My parents were Fitbit people as soon as the fitness tracking devices hit the market. I’ve wandered into my parents’ kitchen countless times to find my mom pacing laps around the table, trying to hit those 10,000 steps. I never really understood their zeal for tracking every step: I live in New York, so I hit 10,000 steps a day (more or less) as a matter of course. But when I added running into my standard yoga-pilates routine, I started to have the very real fear of my phone flying out of my hand and shattering on the pavement. I began to think more about condensing the tech I brought with me when I exercised, but I wasn’t quite on the bandwagon yet. It wasn’t until I started hearing more about the Fitbit Versa, with its numerous tracking features on top of steps, that I realized I could see where my parents were coming from. Naturally, I asked for one for Christmas.
Reader, this device has been life-changing in the two-ish weeks I’ve had it. Not because of its abilities in step-tracking, or other workout quantification (I developed a stress fracture in my foot from overzealous jogging, so have been strictly on my pilates game), but because of the sleep tracker feature. If I wear the device to sleep, it can infer from my heart rate and its accelerometer not only that I am sleeping, but what stage of sleep I’m in, then spit out a detailed breakdown of how much time I spent in each stage, Conor Heneghan, lead research scientist at Fitbit, tells Bustle.
Having this data available has turned me into a woman obsessed. Previously, I thought I was hitting at least eight or nine hours of sleep a night with ease — I go to bed around 10:30 or 11 p.m. and wake up a little before 8 a.m. without much effort. My wearable tells me, however, that I’m actually typically only rounding out seven and a half hours, sometimes even fewer, on weeknights. The app shows me all the various times I wake up throughout the night, and it turns out there are a lot — I spend up to 20 percent of my time in bed awake, according to an average on my phone. I can’t tell if I’m waking up because of my partner rolling over in bed, a truck passing outside, or nothing at all, but having this info has made me realize I probably should invest in some earplugs, at the very least.
The other mind-blowing part of the tracker is how it breaks down the time you’re spending actually asleep. Quick science break: Everyone’s sleep is broken down into three stages, light, deep, and REM. REM is the time you spend dreaming, and it’s critical for helping you turn what happened that day into long-term memories, according to the National Sleep Foundation. Light sleep and deep sleep, which are important for learning and physical recovery, and supporting your immune system and muscle recovery, respectively, Heneghan tells Bustle. According to my tracker, I’m spending around 40-60 percent of my time in bed in light sleep, around 12-23 percent in deep sleep, and 15-25 percent in REM; this is more or less in line with the “target” ranges Heneghan suggests for healthy sleep.
This is all profoundly cool information — except for the fact that, once you have it, there’s not much you can do aside from know about it. “Obsessively checking progress throughout the day doesn’t give you any new information,” Candace Nelson wrote for SELF in an article about wearable anxiety.
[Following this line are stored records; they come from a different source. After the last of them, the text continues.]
-- ==== Sys2Proof/Machine/HeadRequests.lean ====
section
/-! DEFINITION. Machine/HeadRequests.lean: the meanings of HEAD_OPEN, HEAD_CLOSE, HEAD_SET and HEAD_CLEAR_FAULT (R3, R5,
R19, R24). -/

namespace Sys2Proof.Machine

/-- HEAD_OPEN is taken: the list, the two checks for the whole device, then each head in turn (R5). -/
def takeHeadOpen (r : Req) (heads : List Nat) : State → State × Reply :=
  guarded false r (settledReply fun s =>
    match headList heads with
    | none => refuse .badFormat s
    | some hs =>
      if s.mode ≠ .night then refuse .wrongMode s
      else if s.clock = none then refuse .clockUnset s
      else
        let out := openHeads false hs s
        accept (.headOutcomes out.1) out.2)

/-- HEAD_OPEN (R5). -/
def execHeadOpen (r : Req) (heads : List Nat) (s : State) : Host.Outcome State Fault Refusal :=
  done (arrive r (.headOpen r heads) (takeHeadOpen r heads) s)

/-- HEAD_CLOSE is taken: close pending with cause REQUESTED reaches the named heads (R19). DESIGN CHOICE
(notes/assumptions/12): in the order listed. -/
def takeHeadClose (r : Req) (heads : List Nat) : State → State × Reply :=
  guarded false r (settledReply fun s =>
    match headList heads with
    | none => refuse .badFormat s
    | some hs => accept .done (hs.foldl (fun s h => receiveClose h .requested s) s))

/-- HEAD_CLOSE (R19). -/
def execHeadClose (r : Req) (heads : List Nat) (s : State) : Host.Outcome State Fault Refusal :=
  done (arrive r (.headClose r heads) (takeHeadClose r heads) s)

/-- HEAD_SET is taken (R3; a head that is not listed: notes/assumptions/20). -/
def takeHeadSet (r : Req) (head : Nat) (v : HeadSettings) : State → State × Reply :=
  guarded false r fun s =>
    match headOfCode head with
    | none => refuse Config.unknownHead s
    | some h =>
      if headSettingsOk v then accept .done (s.setHead h { s.head h with settings := v })
      else refuse .paramRange s

/-- HEAD_SET (R3). -/
def execHeadSet (r : Req) (head : Nat) (v : HeadSettings) (s : State) : Host.Outcome State Fault Refusal :=
  done (arrive r (.headSet r head v) (takeHeadSet r head v) s)

/-- A head in FAULT goes on by the first matching case of R24; the error is the refusal. -/
def clearFault (h : HeadId) (s : State) : Except Refuse State :=
  let pend (s : State) : State :=
    updateHead h (fun hd => { hd with closePending := some (hd.closePending.getD .requested) }) s
  if (s.head h).cradleRecord.isSome then .ok (enterHold h (pend s))
  else if s.cradle h then
    if s.mode = .day then .error .wrongMode
    else if (s.head h).reservation then .ok (enterRecover h (pend s))
    else
      match takeReservation h s with
      | some s => .ok (signalIfFull (enterRecover h (pend s)))
      | none => .error .logFull
  else .ok (closeHead h .faultCleared (giveBack h s))

/-- HEAD_CLEAR_FAULT is taken: a head that is not in FAULT is left alone; the reply gives the head state
(R24, notes/assumptions/32). -/
def takeHeadClearFault (r : Req) (head : Nat) : State → State × Reply :=
  guarded true r (settledReply fun s =>
    match headOfCode head with
    | none => refuse Config.unknownHead s
    | some h =>
      if (s.head h).state.isFault then
        match clearFault h s with
        | .ok s => accept (.headState (s.head h).state) s
        | .error code => refuse code s
      else accept (.headState (s.head h).state) s)

/-- HEAD_CLEAR_FAULT (R24). -/
def execHeadClearFault (r : Req) (head : Nat) (s : State) : Host.Outcome State Fault Refusal :=
  done (arrive r (.headClearFault r head) (takeHeadClearFault r head) s)

end Sys2Proof.Machine
end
While you can make concrete, health-forward changes to things like your step count by simply walking more (though, as Nelson argues, making those changes as a result of feeling badly about your step count isn’t necessarily “healthy” either), sleep optimization is still a bit of a mystery to us. You can set yourself up for success with good sleep hygiene or other practices, but once you’re down for the night, there’s not much you can do to sleep better. (As Great British Bake Off contestants might say as they pop a kouign-amann into the oven, “It’s in the lap of the gods.”)
Still, what’s helpful about this particular tracker, as Heneghan says, is that it tracks everything (or everything you choose to tell it) and “analyzes trends that may be affecting your sleep.” One potential insight might say, “You sleep a bit better on nights after a run. It’s subtle, but you spend five fewer minutes being restless/awake on those nights,” Heneghan tells Bustle. By having this information in advance, you can make holistic choices that can help your sleep with an eye towards creating helpful future patterns.
It’s been two-ish weeks, and while I can’t say my sleep has gotten any better (yet!), it’s definitely gotten more informed. Having all this information at my fingertips can be a blessing and a curse, but for now I’m excited to see where it takes me.